Synthèse délicate, fragile, s’il en est. Et c’est pourquoi le film, trop précipité au début (mais peut-être est-ce volontaire, pour faire contraste), s’épanouit totalement lorsqu’il atteint le monde de la mer. Là, Cameron devient contemplatif, il laisse vivre ce qui est en marge : la simili-baleine blessée, intelligente et sensible, le frère cadet considéré comme un raté, la fille adoptive (jouée par Sigourney Weaver) à l’esprit poétique, toujours décalée par rapport aux autres… Le cinéaste tisse dès lors un beau récit sur le thème de l’asociabilité de certains êtres. C’est la part autobiographique du film : Cameron, de son propre aveu, était un enfant solitaire, toujours plongé dans son monde imaginaire. Au cours du récit, cette fragilité autobiographique se mue en peur de perdre cet enfant (concrètement et métaphoriquement) et elle se mue en fureur lorsque cette peur se réalise : c’est la séquence démentielle où Neytiri, mère meurtrie, terrasse sauvagement ses ennemis. Mais cette fureur guerrière, comme souvent chez Cameron, s’annule pour transformer le guerrier en victime : et dès lors ce sont les enfants qui doivent sauver leurs parents fragilisés. Les âges sont abolis, comme au paradis d’Eywa, où les vivants peuvent s’adresser aux morts. Et comme dans le studio de motion capture, où Sigourney Weaver peut jouer sans problème une version enfantine d’elle-même. Etrange génération…
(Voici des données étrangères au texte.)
/-! ## Segments (Table 9.6, R329-R332) -/

/-- ADDR of a segment. -/
def sgAddr (g : BitVec 128) : BitVec 64 := g.extractLsb' 0 64
/-- LEN of a segment. -/
def sgLen (g : BitVec 128) : Nat := fldN g 88 64
/-- Bits [27:25] of a segment. -/
def sgZero (g : BitVec 128) : Nat := fldN g 91 89
/-- TYPE of a segment. -/
def sgType (g : BitVec 128) : Nat := fldN g 95 92
/-- RKEY of a segment. -/
def sgRkey (g : BitVec 128) : BitVec 32 := g.extractLsb' 96 32

/-- A DATA segment that breaks nothing of R332 but its length. (DEDUCED, unsafe: log entry 76.) -/
def dataSegOk (g : BitVec 128) : Bool := sgType g == 0 && sgZero g == 0 && sgLen g != 0

/-- A CHAIN segment that breaks nothing of R332. -/
def chainSegOk (g : BitVec 128) : Bool :=
  sgType g == 1 && sgZero g == 0 && within (sgLen g) 16 4096 && sgLen g % 16 == 0 && (sgAddr g).toNat % 16 == 0

/-- What a walk has found: the DATA segments so far, a chain to follow, or the status it ends with. -/
inductive WalkResult where
  | more (segs : List Seg) (c : ChainRef)
  | done (segs : List Seg)
  | bad (status : BitVec 16)
  deriving DecidableEq, Repr

/-- Walks the segments of one list in order (R329-R331); `hops` counts the lists fetched before. (DEDUCED, unsafe: log entry 75.) -/
def walkList (segs : List Seg) (hops : Nat) : List (BitVec 128) → WalkResult
  | [] => .done segs
  | g :: rest =>
    if dataSegOk g then
      (if 256 ≤ segs.length then .bad 0x0212
       else walkList (segs ++ [{ addr := sgAddr g, len := sgLen g, rkey := sgRkey g }]) hops rest)
    else if chainSegOk g then
      (if !rest.isEmpty then .bad 0x0210
       else if 16 ≤ hops then .bad 0x0212
       else .more segs { addr := sgAddr g, len := sgLen g, rkey := sgRkey g })
    else .bad 0x0210

/-- The length of a command's data (R350, R359, Table 10.1). -/
def dataLen (c : Cmd) : Nat :=
  let e := c.entry
  let unit := if ePi e = 2 then 4160 else 4096
  match eOp e with
  | 1 | 2 => eNblk e * unit
  | 6 => (c.ranges.map Range.nblk).sum * unit
  | 9 => 16 * ef e 32 13
  | 0x42 => ef e 160 32
  | 0x45 => ef e 192 32
  | 0x46 => 8192
  | _ => 0

/-- Blocks of a block command. -/
def cmdBlocks (c : Cmd) : Nat := if eOp c.entry = 6 then (c.ranges.map Range.nblk).sum else eNblk c.entry

/-- The protection segment of PI 0b01 is a DATA segment of 64 bytes a block (R329, R330). -/
def protStatus (c : Cmd) : Option (BitVec 16) :=
  if blockData (eOp c.entry) && ePi c.entry == 1 then
    let g := ePptr c.entry
    if !dataSegOk g then some 0x0210 else if sgLen g ≠ 64 * cmdBlocks c then some 0x0211 else none
  else none

/-! ## Blocks and bytes (R11, R319, R320) -/

/-- The 64 bytes of host protection. -/
def protBytes (p : Prot) : List Byte :=
  leBytes 8 p.crc.toNat ++ leBytes 8 p.ref.toNat ++ leBytes 8 p.wtime.toNat ++ List.replicate 40 0

/-- 4,096 bytes as a block's data. -/
def dataOf (bs : List Byte) : BlockData := BitVec.ofNat 32768 (leNat bs)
La nouvelle version Na’vi de Quaritch (jouée par Stephen Lang via la capture de mouvement) reçoit ici un briefing de sa part mais version humaine

Mais il n’y a pas que le temps qui est aboli. Nous ne savons pas si Cameron a lu André Bazin mais ce film, encore plus que le premier, applique la mise en scène idéale du critique français : le montage doit disparaître, la caméra doit se mouvoir à 360 degrés dans l’univers diégétique et ne rencontrer aucun obstacle. Profondeur de champ vertigineuse. Ontologie troublante de l’image numérique. Et révolution dans l’art millénaire de la représentation : avec La Voie de l’eau, il n’y a plus de cadre. C’est d’ailleurs ce qui rend difficile l’appréhension de sa mise en scène : il n’y a plus de scène. Cameron, démiurge fou, semble avoir en effet construit tout un monde « véritable » pour s’y perdre. Il est le dormeur Jake Sully et il est toujours dans son caisson, quelque part. Un jour, sans doute, Cameron disparaîtra dans Pandora. C’est la raison secrète, n’en doutons pas, pour laquelle il tient tant à réaliser des séquelles. Non pas par amour de l’argent mais par amour immodéré, déraisonnable, pour sa création. Sully le dit en voix-off dès le début : le problème avec Pandora, c’est qu’on en tombe facilement amoureux.

Cameron est à sa manière un névrosé, mais surtout n’appelez pas Freud pour le guérir : laissez cet artiste exposer son attirance-répulsion pour le Père, laissez-le divaguer sur son enfance solitaire et sa peur des autres, laissez-le errer dans son monde idéal, ce paradis terrestre où Mère-Nature a une âme bienveillante, protectrice, utérus gigantesque.